Fig. 1. — Ribbon representation of viral MCPs. (A) A ribbon representation of the crystal structure of the STIV MCP. Strands are colored in cyan, helices are in yellow, and coils are in gray. (B) Stereoribbons diagram showing the structural homology between the PRD1 P3 (cyan), PBCV-1 vp54 (green), and STIV MCP (yellow). Also shown is the major subunit of cowpea mosaic virus (CpMV; Protein Data Bank ID code 1NY7) in blue for comparison. The CpMV eight-stranded barrel, commonly referred to as a viral jelly roll, is common in capsid proteins present in a wide array of DNA and RNA viruses infecting bacteria, plants, and animals (40–42). The figure was produced with ribbons (43).

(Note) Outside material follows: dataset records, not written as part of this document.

-- ==== Sys2Proof/Machine/Transfer.lean ====
section
/-! DEFINITION. Transfers (R47–R58, R86–R89, R280–R284, R312–R314): the D stream's DCPY, DMOV, DGSET and DFENCE, the hop of a flit,
what happens to data that arrives, the landing queue and remote reads. -/

namespace Sys2Proof.Machine

/-! ### Data that arrives -/

/-- The global address `n` bytes on, within its space's offsets. -/
def gAdd (g n : Nat) : Nat := gaddr (gMod g) (gTile g) (gSpace g) ((gOff g + n) % 0x40000000000)

/-- Where the data of a flit belongs: its own transfer of this module, or one that another module sent (R312). -/
structure Owner where
  xid : Nat
  srcMod : Nat
  ttag : Nat
  inbound : Bool
deriving DecidableEq, Repr

/-- The owner of a flit's data. -/
def Flit.owner (f : Flit) : Owner := ⟨f.xid, f.srcMod, f.ttag, f.inbound⟩

/-- The owner of a waiting write's data. -/
def Landing.owner (l : Landing) : Owner := ⟨l.xid, l.srcMod, l.ttag, l.inbound⟩

/-- Bytes that granule `g` takes of a span of `n` bytes from `off`. -/
def granuleBytes (off n g : Nat) : Nat :=
  ((spanParts (wrapOff 0 off) n).filter fun p => wrapOff 0 p.1 / 256 == g).foldl (fun a p => a + p.2) 0

/-- The granules that a span fills, with the bytes each awaits (R55). -/
def awaited (off n : Nat) : List (Nat × Nat) := (granulesOf (wrapOff 0 off) n).map fun g => (g, granuleBytes off n g)

/-- `n` bytes from `off` landed: what the granules still await. -/
def landedOf (gs : List (Nat × Nat)) (off n : Nat) : List (Nat × Nat) := gs.map fun g => (g.1, g.2 - granuleBytes off n g.1)

/-- `n` bytes from `off` landed, readable from cycle `d`: the granules of `gs` that they touch are readable no sooner, and those that await
no byte more are full (R53, R55). -/
def fillLanded (t off n d : Nat) (gs : List (Nat × Nat)) : Tx :=
  forEach gs fun g => chain [
    when (granuleBytes off n g.1 != 0) (noteAvail t (256 * g.1) 256 d), when (g.2 == 0) (setFull t g.1 true)]

/-- Does the transfer write into the tile that issued it (R25, R86)? -/
def Xfer.own (x : Xfer) (pos : Nat) : Bool := x.dstMod == pos && x.dstTile == x.tile

/-- A transfer of this module has completed at cycle `d`: one into the issuing tile is complete at once, another when its
acknowledgement is back (R25, R86). A commit whose notify it is is complete no sooner (R277). -/
def finishXfer (x : Xfer) (d : Nat) : Tx := fun s =>
  let own := x.own s.position
  let back := if own || x.dstMod != s.position then 0 else 6 + 3 * s.hops x.tile (s.homeTile x.dstTile)
  chain [
    modChip fun c => { c with xfers := c.xfers.filter (·.id != x.id) },
    when x.tracked noteTrackers,
    when (decide (x.stream < 4)) (modStream x.tile x.stream fun y => { y with xdone := max y.xdone (d + back) }),
    when own (chain [
      busyUntil x.tile d,
      modTile x.tile fun ts => { ts with kvInflight := ts.kvInflight.map fun e => if e.2.2 = x.id then (e.1, max e.2.1 d, e.2.2) else e }])] s

/-- `n` bytes of a transfer of this module landed at offset `off` of tile `t` at cycle `d`. -/
def countXfer (id t off n d : Nat) : Tx := fun s =>
  match s.chip.xfers.find? (·.id == id) with
  | none => []
  | some x =>
    let gs := landedOf x.grans off n
    let x' : Xfer := { x with left := x.left - n, grans := gs.filter (·.2 != 0), seen := max x.seen d }
    chain [
      modChip fun c => { c with xfers := c.xfers.map fun y => if y.id = id then x' else y },
      fillLanded t off n d gs,
      when (x'.left == 0 && (x.own s.position || !x.tracked)) (finishXfer x' x'.seen)] s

The tower is clearly visible in the cryo-EM image reconstruction of the virus and defines a unique, hand-sensitive, orientation of the subunit in the capsid, allowing assignment of the T = 31d enantiomorph of the surface lattice. The cryo-EM-based model also defines the biological trimer, because the subunits are monomeric in the crystal structure (see below). Helix α_d extends 12 Å away from the B barrel and separates the two barrels. The C terminus stretches away from the subunit and terminates after Leu-324 because of poorly defined density. However, the density C-terminal to Leu-324 contoured at 0.6σ suggests that the remaining residues continue the helix.

The evolutionary relationship between the adenovirus, PRD1, and PBCV-1 was reported by a number of groups and is rooted in the Linnean approach, where architectural morphology rather than genomics is the determinant (3, 19–21). The relationship among these viruses stems from structural features shared between their capsid architecture and MCPs: hexon, P3, and vp54, respectively. The capsid shells are composed of trimer-forming subunits that are seen as quasi-hexameric capsomers that occupy the predicted quasi sixfold positions in the Caspar–Klug surface lattices. The MCP crystal structure is remarkably similar to the adenovirus, PRD1, and PBCV-1 MCP subunits and shares their structural features (Fig. 1B). The subunits share a double-barrel motif with homologous topology, where there is a major insertion in loops l_de (l_d_′_e_′) and l_fg (l_f_′_g_′), with an α-helix in loop l_fg of both barrels, and an α-helix that follows the I strand of barrel B to form a barrel–helix–barrel motif (Fig. 1). Superposition of the P3, vp54, and MCP subunits shows that >46% of the residues in each structure overlay on top of one another with an rms deviation of <2.2 Å. A structure-based sequence alignment shows that these proteins share significant sequence homology (33% sequence similarity between the MCP and the hexon, 41% sequence similarity between the MCP and P3, and 38% sequence similarity between the MCP and vp54 using the pam500 scoring matrix) (see Table 3 and Fig. 5, which are published as supporting information on the PNAS web site). Indeed, the major subunit of CpMV, which represents the fusion of two barrel folds (“viral” jelly rolls) found in other icosahedral viruses, shows little structural similarity to the hexon, P3, vp54, and MCP, because the fusion probably occurred in the context of a T = 3 capsid. The similar capsid architecture, homologous MCP structures, and sequence similarity lead us to the conclusion that viral capsid of STIV, adenovirus, PRD1, and PBCV-1 are evolutionarily related.

Structural Stability in the Hot Spring. STIV spends a portion of its life cycle in the acidic high-temperature extracellular environment of the hot springs. Therefore, the capsid must tolerate the high temperature and acidic conditions to maintain infectivity. Experimental data show that the virus is stable in the high-temperature acidic growth media for weeks (data not shown) and that >7 M guanidine hydrochloride is required to completely denature the MCP (data not shown).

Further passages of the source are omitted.